Organiser: Dr Anna McFarlane (University of Glasgow)

The conversation around women’s health in recent years has circulated around the dismissal of women’s subjective experiences by caregivers and the ways in which women may find themselves disadvantaged in healthcare settings by prejudice and misunderstanding. Widely-reported events such as the mesh implant scandal, the treatment of Serena Williams during and after the delivery of her baby, a report finding that black women are five times more likely to die in childbirth than white women in the UK, and the Irish Repeal the 8th campaign have all been catalysts for discussions about women’s health and the medical establishment.

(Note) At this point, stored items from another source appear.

-- ==== Sys2Proof/Decode.lean ====
section
/-! DEFINITION. Operation words: the checksum and the wire frame (30_encoding.md rules R40 to R43), the OPID table
(rule R49), a decoder that is total on any bytes and rejects by name, and the encoder written from the same tables.

The table of spec/opcode_table.json has three formats. `OP` words begin with the OPID byte; `FEED` words begin with the
framer's input byte; `FRAME` words are wire frames, read by the receiver (`FRAME`) or written by the sender
(`SERIALIZE`). The spec gives OPIDs "used only as the key of `opcode_table.json`" and gives operands no bits; the operand
bytes after the first byte are the model's own (log entry 3). -/

namespace Sys2Proof

/-! ### Checksum and wire frame -/

/-- One fold of the two-stage checksum, `FOLD(b)` of rule R43: the second sum uses the new first sum. -/
def foldCk (c : Byte × Byte) (b : Byte) : Byte × Byte := (c.1 + b, c.2 + (c.1 + b))

/-- `(cksum0, cksum1)` over `type, length, data` (rule R43): both start at `type`. -/
def checksum (type length : Byte) (data : List Byte) : Byte × Byte := (length :: data).foldl foldCk (type, type)

/-- The bytes of a frame in sequence order (rule R40). -/
def Frame.bytes (f : Frame) : List Byte :=
  startByte1 :: startByte2 :: f.type :: f.length :: (f.data ++ [f.cksum0, f.cksum1])

/-- The frame of a packet, with the checksum of rule R43. -/
def Packet.frame (p : Packet) : Frame where
  type := p.type
  length := p.length
  data := p.data
  cksum0 := (checksum p.type p.length p.data).1
  cksum1 := (checksum p.type p.length p.data).2

/-- The packet a frame carries. -/
def Frame.packet (f : Frame) : Packet where
  type := f.type
  length := f.length
  data := f.data

/-- "a frame is well-formed iff both checksum bytes match recomputation over the same byte range" (rule R40). -/
def Frame.checksumOk (f : Frame) : Bool := checksum f.type f.length f.data == (f.cksum0, f.cksum1)

/-! ### Formats and rejections -/

/-- The `format` column of spec/opcode_table.json; its `FRAME` rows are told apart by their direction. -/
inductive Format where
  | op
  | feed
  | frameIn
  | frameOut
  deriving DecidableEq, Repr

/-- Why a word names no operation. -/
inductive DecodeError where
  /-- The word has no byte. -/
  | emptyWord
  /-- The word ends inside an operand. -/
  | truncated
  /-- "All other OPID values name no operation; the model refuses them" (rule R49). -/
  | unknownOpid (opid : Byte)
  /-- No `RX_COMPLETE_ISR` cause has this byte. -/
  | badCause (v : Byte)
  /-- No draw `r` has this byte. -/
  | badDraw (v : Byte)
  /-- No `RX_ERROR` kind has this byte. -/
  | badLineError (v : Byte)
  /-- The data flag of `RX_ERROR` is neither 0 nor 1. -/
  | badDataFlag (v : Byte)
  /-- A pin level is neither 0 nor 1. -/
  | badLevel (v : Byte)
  /-- No `FEED` row has this selector with this input byte. -/
  | badFeedRow (selector : Byte) (b : Byte)
  /-- The word does not begin with the two start bytes (rule R40). -/
  | notAFrame
  /-- The checksum bytes of a `SERIALIZE` word are not those of rule R43. -/
  | badChecksum
  deriving DecidableEq, Repr

/-- What the decoder answers: the operation and the bytes after its last, or a rejection. -/
abbrev Decoded := Except DecodeError (Instr × List Byte)

/-! ### Operand readers -/

/-- The first byte of `w`, then `k`. -/
def withByte (w : List Byte) (k : Byte → List Byte → Decoded) : Decoded :=
  match w with
  | b :: rest => k b rest
  | [] => .error .truncated

/-- A number operand: four bytes, least significant first (log entry 3). -/
def withU32 (w : List Byte) (k : Nat → List Byte → Decoded) : Decoded :=
  match w with
  | b0 :: b1 :: b2 :: b3 :: rest =>
    k (b0.toNat + 256 * (b1.toNat + 256 * (b2.toNat + 256 * b3.toNat))) rest
  | _ => .error .truncated

/-- The first `n` bytes of `w`, then `k`. -/
def withBytes (n : Nat) (w : List Byte) (k : List Byte → List Byte → Decoded) : Decoded :=
  if w.length < n then .error .truncated else k (w.take n) (w.drop n)

/-- A Packet operand: `type`, `length`, then `length` bytes. -/
def withPacket (w : List Byte) (k : Packet → List Byte → Decoded) : Decoded :=
  withByte w fun type w => withByte w fun length w =>
    withBytes length.toNat w fun data w => k { type := type, length := length, data := data } w

/-- A wire frame, read by the byte pattern of rule R40. -/
def withFrame (w : List Byte) (k : Frame → List Byte → Decoded) : Decoded :=
  withByte w fun s1 w => withByte w fun s2 w =>
    if s1 = startByte1 ∧ s2 = startByte2 then
      withByte w fun type w => withByte w fun length w =>
        withBytes length.toNat w fun data w => withByte w fun c0 w => withByte w fun c1 w =>
          k { type := type, length := length, data := data, cksum0 := c0, cksum1 := c1 } w
    else .error .notAFrame

/-- The cause operand of `RX_COMPLETE_ISR`. -/
def withCause (w : List Byte) (k : RxCause → List Byte → Decoded) : Decoded :=
  withByte w fun v w =>
    if v = 0 then k .tc w else if v = 1 then k .idle w else .error (.badCause v)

This conference asks how representations of women’s health might intervene, allowing women to communicate their pain with one another and to help each other navigate a neoliberal, austerity-hit healthcare marketplace. Might representation and communication be used to build solidarity across barriers of class and identity, or might representation sometimes prove damaging? The conference is funded by the British Academy. It takes place at the University of Glasgow, home of the Wellcome Trust-funded Science and the Medical Humanities project and the first Fantasy Masters programme in the world, so a focus on fantastika and women’s health is particularly encouraged.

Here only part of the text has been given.